* [YOUR GOAL]: The stretch from the line with "some ⟨true, false⟩" through the line with "def PowerStage.takeView (pw" in the records below: write it out exactly, and nothing else.

━━ SOURCE MATERIAL ━━

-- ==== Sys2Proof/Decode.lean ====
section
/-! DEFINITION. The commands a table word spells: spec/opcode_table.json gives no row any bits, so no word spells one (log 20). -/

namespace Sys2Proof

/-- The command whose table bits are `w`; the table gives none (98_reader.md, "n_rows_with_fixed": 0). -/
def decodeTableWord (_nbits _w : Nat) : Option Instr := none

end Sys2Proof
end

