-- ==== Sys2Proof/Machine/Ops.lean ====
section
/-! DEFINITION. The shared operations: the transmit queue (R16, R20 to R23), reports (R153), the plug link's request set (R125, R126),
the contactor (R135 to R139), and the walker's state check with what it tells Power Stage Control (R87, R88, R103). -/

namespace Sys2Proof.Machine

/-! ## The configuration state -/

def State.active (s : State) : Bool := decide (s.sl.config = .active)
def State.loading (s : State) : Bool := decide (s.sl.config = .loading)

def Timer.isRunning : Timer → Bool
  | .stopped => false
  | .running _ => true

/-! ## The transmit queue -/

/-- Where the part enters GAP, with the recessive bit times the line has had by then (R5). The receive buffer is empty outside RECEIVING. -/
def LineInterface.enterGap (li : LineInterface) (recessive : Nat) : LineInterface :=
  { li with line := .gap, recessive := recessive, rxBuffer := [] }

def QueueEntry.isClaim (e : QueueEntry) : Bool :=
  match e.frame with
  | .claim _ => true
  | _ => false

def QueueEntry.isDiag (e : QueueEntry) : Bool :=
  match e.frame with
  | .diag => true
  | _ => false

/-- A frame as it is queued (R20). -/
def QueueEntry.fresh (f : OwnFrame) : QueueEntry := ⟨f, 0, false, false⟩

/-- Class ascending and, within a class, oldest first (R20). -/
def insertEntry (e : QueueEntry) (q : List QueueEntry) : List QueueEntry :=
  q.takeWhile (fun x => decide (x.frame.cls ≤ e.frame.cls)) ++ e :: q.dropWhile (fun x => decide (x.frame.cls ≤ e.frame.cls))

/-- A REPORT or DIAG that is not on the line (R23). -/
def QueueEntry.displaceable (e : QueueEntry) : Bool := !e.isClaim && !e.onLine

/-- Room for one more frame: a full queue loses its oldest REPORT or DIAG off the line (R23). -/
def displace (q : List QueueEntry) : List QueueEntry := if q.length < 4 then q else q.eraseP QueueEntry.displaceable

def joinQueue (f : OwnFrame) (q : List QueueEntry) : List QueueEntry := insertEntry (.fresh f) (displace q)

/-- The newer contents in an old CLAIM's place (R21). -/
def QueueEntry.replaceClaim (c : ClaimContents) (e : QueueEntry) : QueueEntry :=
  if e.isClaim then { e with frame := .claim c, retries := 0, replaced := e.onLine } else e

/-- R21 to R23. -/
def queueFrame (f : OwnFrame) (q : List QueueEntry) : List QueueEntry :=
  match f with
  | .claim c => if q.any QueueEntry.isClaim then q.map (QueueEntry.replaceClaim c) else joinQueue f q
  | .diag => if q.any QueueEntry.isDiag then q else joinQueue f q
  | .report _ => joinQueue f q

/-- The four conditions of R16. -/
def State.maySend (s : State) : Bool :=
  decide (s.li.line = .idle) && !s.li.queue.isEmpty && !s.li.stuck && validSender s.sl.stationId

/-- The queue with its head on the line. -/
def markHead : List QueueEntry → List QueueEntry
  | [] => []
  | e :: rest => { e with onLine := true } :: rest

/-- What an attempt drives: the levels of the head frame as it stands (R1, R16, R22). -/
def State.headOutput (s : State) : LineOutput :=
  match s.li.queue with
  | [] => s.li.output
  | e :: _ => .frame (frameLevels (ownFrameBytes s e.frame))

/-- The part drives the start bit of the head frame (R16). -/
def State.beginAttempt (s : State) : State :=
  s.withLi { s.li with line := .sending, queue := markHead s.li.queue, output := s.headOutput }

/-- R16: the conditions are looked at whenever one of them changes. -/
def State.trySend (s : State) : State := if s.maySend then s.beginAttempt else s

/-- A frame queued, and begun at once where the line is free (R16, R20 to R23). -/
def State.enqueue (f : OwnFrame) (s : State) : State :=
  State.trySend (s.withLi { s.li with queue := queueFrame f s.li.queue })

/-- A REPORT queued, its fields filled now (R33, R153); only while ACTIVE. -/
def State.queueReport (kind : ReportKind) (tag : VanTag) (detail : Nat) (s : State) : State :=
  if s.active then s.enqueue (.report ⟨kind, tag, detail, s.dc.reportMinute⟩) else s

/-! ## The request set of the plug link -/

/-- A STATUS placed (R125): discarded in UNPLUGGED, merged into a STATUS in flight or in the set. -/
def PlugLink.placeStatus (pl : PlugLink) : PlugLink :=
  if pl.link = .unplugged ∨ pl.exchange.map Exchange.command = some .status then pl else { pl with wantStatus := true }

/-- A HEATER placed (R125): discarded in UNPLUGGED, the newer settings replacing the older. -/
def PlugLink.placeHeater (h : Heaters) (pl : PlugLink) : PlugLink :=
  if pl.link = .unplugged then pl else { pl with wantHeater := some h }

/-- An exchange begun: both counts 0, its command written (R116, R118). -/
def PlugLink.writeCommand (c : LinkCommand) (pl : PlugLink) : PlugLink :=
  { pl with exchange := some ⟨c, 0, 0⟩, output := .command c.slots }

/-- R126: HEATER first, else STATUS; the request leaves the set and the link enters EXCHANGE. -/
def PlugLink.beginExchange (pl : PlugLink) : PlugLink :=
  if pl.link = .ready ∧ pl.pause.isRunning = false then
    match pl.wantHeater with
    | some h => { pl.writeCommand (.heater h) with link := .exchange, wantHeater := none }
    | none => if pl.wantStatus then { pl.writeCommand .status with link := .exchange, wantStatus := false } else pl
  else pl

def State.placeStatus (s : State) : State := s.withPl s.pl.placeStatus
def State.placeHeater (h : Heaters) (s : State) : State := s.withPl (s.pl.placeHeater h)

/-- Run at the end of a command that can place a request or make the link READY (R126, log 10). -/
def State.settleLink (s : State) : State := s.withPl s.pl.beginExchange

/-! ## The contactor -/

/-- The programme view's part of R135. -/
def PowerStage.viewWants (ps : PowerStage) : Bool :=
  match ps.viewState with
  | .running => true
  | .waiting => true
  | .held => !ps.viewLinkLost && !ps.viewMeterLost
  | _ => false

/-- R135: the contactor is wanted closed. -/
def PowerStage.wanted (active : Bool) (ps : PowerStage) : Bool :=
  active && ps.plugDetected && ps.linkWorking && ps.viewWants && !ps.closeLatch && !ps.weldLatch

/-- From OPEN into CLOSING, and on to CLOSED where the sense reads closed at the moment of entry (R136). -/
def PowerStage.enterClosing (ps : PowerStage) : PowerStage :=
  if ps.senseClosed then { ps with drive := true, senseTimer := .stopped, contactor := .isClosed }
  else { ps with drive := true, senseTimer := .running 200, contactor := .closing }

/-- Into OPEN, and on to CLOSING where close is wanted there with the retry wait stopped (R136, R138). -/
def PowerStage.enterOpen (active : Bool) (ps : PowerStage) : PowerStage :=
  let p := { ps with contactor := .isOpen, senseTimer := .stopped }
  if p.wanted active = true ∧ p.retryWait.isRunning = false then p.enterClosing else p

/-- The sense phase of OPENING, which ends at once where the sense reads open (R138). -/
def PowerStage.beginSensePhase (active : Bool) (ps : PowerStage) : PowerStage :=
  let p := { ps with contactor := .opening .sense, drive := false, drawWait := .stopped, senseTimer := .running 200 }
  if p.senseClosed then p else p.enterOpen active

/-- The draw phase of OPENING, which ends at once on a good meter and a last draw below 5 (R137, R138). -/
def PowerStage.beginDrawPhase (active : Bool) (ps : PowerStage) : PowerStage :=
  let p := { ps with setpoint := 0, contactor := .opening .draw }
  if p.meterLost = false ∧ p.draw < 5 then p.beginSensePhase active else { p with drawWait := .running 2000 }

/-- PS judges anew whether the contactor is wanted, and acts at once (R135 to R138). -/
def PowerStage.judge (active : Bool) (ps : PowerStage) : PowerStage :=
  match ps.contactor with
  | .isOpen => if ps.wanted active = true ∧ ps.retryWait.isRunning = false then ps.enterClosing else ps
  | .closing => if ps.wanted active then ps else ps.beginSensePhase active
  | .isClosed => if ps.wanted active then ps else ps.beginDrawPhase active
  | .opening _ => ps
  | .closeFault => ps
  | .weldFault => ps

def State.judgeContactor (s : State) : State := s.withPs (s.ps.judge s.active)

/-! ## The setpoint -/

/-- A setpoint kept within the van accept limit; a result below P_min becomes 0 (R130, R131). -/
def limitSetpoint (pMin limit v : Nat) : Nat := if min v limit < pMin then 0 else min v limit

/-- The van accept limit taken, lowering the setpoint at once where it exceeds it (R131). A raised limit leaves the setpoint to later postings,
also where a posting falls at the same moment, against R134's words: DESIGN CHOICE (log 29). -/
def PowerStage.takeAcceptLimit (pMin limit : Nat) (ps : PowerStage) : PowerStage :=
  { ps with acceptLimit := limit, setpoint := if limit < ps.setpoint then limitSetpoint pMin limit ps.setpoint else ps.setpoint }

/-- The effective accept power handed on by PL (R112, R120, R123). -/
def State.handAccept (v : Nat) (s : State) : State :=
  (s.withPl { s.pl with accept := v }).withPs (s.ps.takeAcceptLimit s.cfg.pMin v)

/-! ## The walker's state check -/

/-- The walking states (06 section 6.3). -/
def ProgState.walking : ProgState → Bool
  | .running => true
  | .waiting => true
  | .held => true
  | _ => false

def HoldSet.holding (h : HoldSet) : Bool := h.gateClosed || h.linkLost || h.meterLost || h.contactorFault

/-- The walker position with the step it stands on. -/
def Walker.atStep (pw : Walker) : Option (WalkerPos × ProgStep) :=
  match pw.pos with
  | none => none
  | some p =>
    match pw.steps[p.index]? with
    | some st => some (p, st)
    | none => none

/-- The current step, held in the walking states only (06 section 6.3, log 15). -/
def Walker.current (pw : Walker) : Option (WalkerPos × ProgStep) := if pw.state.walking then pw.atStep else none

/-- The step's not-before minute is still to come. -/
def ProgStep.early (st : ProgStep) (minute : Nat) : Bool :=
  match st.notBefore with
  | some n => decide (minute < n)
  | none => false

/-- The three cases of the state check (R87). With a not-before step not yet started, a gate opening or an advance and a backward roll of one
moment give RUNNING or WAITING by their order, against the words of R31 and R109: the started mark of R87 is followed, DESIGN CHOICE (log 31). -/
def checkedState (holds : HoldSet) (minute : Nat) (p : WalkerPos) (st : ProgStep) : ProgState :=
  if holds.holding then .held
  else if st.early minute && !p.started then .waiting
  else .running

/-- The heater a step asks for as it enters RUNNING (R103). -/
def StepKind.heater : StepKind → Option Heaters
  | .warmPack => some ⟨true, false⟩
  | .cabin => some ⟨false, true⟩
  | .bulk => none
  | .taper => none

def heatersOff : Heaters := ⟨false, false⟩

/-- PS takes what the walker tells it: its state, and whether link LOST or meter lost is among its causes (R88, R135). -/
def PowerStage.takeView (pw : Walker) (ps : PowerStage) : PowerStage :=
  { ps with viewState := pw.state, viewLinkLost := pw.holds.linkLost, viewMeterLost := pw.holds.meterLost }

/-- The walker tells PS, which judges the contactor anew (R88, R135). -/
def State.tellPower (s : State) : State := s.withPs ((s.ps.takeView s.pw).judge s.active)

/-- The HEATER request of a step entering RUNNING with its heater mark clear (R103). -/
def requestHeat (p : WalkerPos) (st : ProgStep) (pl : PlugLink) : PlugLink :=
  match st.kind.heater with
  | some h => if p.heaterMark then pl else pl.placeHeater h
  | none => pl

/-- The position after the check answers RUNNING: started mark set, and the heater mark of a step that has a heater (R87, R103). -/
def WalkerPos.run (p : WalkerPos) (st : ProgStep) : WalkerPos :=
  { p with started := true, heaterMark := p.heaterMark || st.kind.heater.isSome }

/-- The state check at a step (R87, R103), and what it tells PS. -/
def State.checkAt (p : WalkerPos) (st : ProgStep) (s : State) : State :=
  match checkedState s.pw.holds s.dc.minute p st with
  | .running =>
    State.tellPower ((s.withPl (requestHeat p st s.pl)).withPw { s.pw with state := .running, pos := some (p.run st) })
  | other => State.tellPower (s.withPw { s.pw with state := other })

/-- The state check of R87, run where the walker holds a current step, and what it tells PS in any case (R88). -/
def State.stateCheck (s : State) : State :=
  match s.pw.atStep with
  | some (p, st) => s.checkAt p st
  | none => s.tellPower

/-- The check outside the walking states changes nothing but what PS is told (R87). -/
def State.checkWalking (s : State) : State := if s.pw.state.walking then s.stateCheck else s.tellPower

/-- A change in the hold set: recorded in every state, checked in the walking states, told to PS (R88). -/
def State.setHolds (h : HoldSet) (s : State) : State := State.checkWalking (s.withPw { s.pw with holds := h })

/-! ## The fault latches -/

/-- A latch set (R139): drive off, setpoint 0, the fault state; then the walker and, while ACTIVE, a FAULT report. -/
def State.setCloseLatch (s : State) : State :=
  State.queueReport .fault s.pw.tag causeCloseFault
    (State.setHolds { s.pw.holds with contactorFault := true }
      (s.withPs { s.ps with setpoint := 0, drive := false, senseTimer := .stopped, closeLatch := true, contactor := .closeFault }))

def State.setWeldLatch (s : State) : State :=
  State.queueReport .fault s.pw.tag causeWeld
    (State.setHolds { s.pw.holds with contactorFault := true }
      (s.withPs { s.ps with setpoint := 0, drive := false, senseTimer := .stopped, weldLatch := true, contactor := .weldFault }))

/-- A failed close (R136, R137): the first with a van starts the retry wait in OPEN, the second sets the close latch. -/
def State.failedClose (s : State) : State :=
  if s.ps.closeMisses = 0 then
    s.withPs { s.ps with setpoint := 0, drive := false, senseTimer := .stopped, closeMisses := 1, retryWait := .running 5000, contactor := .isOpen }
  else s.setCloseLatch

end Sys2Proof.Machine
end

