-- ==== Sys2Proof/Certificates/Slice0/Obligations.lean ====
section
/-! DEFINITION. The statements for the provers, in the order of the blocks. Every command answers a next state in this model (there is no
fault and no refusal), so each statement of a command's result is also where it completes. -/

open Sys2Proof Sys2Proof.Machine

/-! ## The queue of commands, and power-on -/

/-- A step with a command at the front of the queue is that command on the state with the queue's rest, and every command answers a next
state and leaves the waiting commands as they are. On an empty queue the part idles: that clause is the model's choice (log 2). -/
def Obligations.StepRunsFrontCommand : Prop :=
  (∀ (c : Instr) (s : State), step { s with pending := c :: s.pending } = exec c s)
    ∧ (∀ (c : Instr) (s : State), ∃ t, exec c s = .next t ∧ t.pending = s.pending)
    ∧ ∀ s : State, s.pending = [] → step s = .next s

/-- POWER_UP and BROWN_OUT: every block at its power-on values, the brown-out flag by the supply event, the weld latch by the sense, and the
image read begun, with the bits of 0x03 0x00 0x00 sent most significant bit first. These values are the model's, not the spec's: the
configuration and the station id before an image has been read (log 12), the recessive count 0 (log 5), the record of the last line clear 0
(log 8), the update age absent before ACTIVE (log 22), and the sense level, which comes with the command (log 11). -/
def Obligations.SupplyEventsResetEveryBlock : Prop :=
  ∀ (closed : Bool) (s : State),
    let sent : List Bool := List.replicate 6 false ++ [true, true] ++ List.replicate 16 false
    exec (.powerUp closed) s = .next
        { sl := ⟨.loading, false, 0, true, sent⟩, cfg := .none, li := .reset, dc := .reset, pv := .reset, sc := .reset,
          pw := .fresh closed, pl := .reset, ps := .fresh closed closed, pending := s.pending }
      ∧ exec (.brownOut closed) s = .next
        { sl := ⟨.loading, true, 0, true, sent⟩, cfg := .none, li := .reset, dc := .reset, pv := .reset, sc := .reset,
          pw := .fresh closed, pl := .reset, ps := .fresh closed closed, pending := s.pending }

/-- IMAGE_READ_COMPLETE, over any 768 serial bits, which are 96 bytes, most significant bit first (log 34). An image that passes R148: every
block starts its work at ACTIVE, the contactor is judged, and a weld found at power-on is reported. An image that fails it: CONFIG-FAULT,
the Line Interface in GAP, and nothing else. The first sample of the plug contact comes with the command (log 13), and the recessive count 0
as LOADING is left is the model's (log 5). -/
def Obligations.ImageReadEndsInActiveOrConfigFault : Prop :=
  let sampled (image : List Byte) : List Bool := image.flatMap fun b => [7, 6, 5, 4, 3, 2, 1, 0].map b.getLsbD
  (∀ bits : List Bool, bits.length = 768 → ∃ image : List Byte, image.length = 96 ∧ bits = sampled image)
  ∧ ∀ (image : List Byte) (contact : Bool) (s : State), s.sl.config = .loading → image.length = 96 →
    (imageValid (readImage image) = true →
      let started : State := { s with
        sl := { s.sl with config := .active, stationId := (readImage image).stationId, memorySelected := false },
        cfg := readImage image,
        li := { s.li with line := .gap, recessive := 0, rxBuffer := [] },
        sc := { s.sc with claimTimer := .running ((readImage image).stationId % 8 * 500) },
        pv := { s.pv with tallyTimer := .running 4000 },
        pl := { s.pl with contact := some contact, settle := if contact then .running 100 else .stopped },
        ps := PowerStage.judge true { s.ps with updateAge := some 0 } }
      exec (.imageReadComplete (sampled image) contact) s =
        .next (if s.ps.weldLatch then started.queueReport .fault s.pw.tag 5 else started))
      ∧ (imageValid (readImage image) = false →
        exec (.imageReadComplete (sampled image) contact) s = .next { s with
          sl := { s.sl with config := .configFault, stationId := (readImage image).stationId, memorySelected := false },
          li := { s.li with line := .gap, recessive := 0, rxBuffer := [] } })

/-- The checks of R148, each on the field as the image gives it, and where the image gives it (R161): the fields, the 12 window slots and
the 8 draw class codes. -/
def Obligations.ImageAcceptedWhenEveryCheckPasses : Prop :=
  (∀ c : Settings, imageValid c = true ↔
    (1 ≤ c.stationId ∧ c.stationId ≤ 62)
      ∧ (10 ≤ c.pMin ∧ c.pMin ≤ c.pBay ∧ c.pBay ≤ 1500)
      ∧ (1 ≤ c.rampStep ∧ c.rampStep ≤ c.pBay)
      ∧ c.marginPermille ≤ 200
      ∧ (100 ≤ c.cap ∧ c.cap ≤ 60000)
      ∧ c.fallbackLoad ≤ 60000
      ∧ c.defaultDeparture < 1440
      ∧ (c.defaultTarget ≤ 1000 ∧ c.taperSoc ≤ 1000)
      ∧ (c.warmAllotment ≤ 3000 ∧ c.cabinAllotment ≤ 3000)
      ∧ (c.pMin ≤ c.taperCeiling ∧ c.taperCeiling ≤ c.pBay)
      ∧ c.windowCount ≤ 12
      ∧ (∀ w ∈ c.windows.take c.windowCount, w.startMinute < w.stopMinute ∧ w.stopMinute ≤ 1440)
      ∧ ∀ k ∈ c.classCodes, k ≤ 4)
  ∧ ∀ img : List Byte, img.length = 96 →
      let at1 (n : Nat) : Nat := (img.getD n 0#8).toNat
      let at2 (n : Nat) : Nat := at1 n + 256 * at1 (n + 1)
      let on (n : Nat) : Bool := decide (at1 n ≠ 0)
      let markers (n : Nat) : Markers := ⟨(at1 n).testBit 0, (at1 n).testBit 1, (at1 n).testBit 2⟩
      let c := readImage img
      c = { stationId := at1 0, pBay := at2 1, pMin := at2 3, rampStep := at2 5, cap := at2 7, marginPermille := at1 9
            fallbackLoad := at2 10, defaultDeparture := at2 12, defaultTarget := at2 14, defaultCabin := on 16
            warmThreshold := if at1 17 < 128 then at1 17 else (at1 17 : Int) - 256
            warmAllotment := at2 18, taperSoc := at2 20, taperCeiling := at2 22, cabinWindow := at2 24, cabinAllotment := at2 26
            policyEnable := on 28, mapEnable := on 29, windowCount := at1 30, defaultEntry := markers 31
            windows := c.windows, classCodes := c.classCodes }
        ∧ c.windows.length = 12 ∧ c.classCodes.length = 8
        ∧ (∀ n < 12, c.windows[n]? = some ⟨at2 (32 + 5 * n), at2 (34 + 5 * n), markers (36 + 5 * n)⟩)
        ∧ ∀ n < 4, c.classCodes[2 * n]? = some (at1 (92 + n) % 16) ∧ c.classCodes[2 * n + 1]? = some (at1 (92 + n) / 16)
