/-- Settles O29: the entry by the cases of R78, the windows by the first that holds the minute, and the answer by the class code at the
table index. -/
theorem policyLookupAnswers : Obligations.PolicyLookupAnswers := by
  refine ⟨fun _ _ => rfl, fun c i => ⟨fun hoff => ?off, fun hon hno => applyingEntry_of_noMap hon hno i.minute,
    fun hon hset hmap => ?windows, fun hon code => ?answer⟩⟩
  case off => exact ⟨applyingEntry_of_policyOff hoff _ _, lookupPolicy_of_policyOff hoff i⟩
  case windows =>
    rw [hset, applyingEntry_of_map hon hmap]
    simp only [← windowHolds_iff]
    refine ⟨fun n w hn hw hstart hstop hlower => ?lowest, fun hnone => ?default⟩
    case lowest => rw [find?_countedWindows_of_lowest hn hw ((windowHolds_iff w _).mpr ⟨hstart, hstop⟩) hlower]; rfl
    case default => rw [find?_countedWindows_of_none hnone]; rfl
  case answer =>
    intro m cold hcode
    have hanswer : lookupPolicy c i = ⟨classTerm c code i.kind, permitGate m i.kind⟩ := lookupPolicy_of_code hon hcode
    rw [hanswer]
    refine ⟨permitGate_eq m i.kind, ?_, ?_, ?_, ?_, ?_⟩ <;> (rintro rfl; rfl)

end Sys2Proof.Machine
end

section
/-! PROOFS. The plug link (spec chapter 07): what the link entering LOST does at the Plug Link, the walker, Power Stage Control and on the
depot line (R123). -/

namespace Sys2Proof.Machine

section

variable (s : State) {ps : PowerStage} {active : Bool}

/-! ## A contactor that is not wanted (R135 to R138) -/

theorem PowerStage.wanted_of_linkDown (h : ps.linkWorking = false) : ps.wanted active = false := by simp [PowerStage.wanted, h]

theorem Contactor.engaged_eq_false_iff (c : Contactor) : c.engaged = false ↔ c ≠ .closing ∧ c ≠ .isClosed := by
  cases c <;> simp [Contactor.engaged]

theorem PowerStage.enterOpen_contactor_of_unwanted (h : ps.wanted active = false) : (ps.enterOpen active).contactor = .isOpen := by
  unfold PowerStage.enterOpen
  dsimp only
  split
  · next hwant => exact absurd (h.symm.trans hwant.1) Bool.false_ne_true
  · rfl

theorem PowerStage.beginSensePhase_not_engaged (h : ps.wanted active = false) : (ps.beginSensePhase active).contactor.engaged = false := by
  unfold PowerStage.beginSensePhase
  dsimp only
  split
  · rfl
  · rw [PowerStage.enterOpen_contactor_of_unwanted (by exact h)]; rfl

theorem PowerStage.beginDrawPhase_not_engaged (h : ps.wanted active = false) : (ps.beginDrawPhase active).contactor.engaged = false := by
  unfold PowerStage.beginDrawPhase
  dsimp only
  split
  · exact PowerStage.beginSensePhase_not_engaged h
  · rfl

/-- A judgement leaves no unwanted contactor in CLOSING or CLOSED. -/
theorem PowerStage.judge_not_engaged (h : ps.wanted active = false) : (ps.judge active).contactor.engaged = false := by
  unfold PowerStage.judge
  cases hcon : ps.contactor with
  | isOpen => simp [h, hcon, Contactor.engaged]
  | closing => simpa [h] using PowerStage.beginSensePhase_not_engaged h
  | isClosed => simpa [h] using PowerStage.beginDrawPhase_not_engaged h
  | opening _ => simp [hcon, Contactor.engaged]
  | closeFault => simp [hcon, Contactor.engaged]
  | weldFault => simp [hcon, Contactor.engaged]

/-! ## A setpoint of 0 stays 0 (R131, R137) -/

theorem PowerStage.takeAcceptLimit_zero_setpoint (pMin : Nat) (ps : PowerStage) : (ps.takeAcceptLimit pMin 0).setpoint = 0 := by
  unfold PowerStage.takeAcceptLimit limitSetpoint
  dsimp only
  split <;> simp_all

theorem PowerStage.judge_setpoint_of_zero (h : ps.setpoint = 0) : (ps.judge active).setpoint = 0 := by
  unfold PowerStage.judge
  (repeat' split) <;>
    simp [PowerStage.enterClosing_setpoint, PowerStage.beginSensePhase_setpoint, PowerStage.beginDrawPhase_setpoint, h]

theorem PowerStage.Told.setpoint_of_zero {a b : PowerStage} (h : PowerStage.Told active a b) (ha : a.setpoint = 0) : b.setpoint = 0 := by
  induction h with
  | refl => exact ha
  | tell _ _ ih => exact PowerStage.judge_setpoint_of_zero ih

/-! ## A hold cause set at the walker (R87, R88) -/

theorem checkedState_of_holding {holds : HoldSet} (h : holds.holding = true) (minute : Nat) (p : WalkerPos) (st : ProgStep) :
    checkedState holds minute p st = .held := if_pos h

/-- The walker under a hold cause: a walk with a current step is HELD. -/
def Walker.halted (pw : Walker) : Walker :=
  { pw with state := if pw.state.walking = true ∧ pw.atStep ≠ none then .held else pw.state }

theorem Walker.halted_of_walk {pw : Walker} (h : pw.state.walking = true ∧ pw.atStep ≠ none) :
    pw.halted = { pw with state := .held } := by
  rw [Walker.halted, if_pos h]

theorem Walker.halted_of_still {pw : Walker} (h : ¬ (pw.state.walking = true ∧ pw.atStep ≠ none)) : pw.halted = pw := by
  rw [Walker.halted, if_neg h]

━━━

* [YOUR SOLUTION]:
  | .warmPack => some ⟨true, false⟩
  | .cabin => some ⟨false, true⟩
  | .bulk => none
  | .taper => none

def heatersOff : Heaters := ⟨false, false⟩

/-- PS takes what the walker tells it: its state, and whether link LOST or meter lost is among its causes (R88, R135). -/
def PowerStage.takeView (pw : Walker) (ps : PowerStage) : PowerStage :=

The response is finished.